R is reflexive if for all x ∈ A, xRx.

R is symmetric if for all x, y ∈ A, if xRy, then yRx.

R is transitive if for all x, y, z ∈ A, if xRy and yRz, then xRz.

Using these properties, we can define R on A.

A = {1, 2, 3, 4}

We need to define a relation (say, R) which is reflexive, transitive but not symmetric.

Let us try to form a small relation step by step.

The relation must be defined on A.

Reflexive relation:

R = {(1, 1), (2, 2), (3, 3), (4, 4)} …(1)

Transitive relation:

R = {(1, 2), (2, 1), (1, 1)}, is transitive but also symmetric.

So, let us define another relation.

R = {(1, 3), (3, 2), (1, 2)}, is transitive and not symmetric. …(2)

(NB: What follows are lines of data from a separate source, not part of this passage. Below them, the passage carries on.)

/-! ## The state -/

/-- Everything the J24 holds. Defaults are the values after reset. -/
structure State where
  /-- Milliseconds since the part left reset. -/
  time : Nat := 0
  /-- RESET_N is asserted and the part is held in reset (R180). -/
  inReset : Bool := false
  lines : Lines := {}
  loader : Loader := {}
  belt : Belt := {}
  drive : Drive := {}
  tracker : Tracker := {}
  reader : ReaderLink := {}
  cache : RouteCache := {}
  queries : List QueryEntry := []
  routes : Routes := {}
  divert : Divert := {}
  /-- Output hold-off (R97, R115). -/
  holdOff : Bool := false
  handoff : Handoff := {}
  flow : Flow := {}
  exc : ExceptionUnit := {}
  bus : Bus := {}
  /-- Reports of unsent frames their owners have yet to take in this event (R177, log 7); empty between commands. -/
  owed : List Report := []
  serial : Serial := {}
  pins : Pins := {}
  /-- The commands that wait, the first to be taken first. -/
  pending : List Instr := []
  deriving DecidableEq, Repr

/-- The J24 right after reset (R180), every field at the value its block's reset table gives; straps read 1, fuses 0
and every line inactive or clear: DESIGN CHOICE, log 4 (unsafe). -/
def State.reset : State := {}

end Sys2Proof.Machine
end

Let us combine (i) and (ii) relation.

R = {(1, 1), (2, 2), (3, 3), (4, 4), (1, 3), (3, 2), (1, 2)} …(A)

(A) can be shortened by eliminating (3, 2) and (1, 2) from R.

R = {(1, 1), (2, 2), (3, 3), (4, 4), (1, 3)} …(B)

Further (B) can be shortened by eliminating (2, 2) and (4, 4).

R = {(1, 1), (3, 3), (1, 3)} …(C)

All the results (A), (B) and (C) is correct.

Thus, we have got the relation which is reflexive, transitive but not symmetric.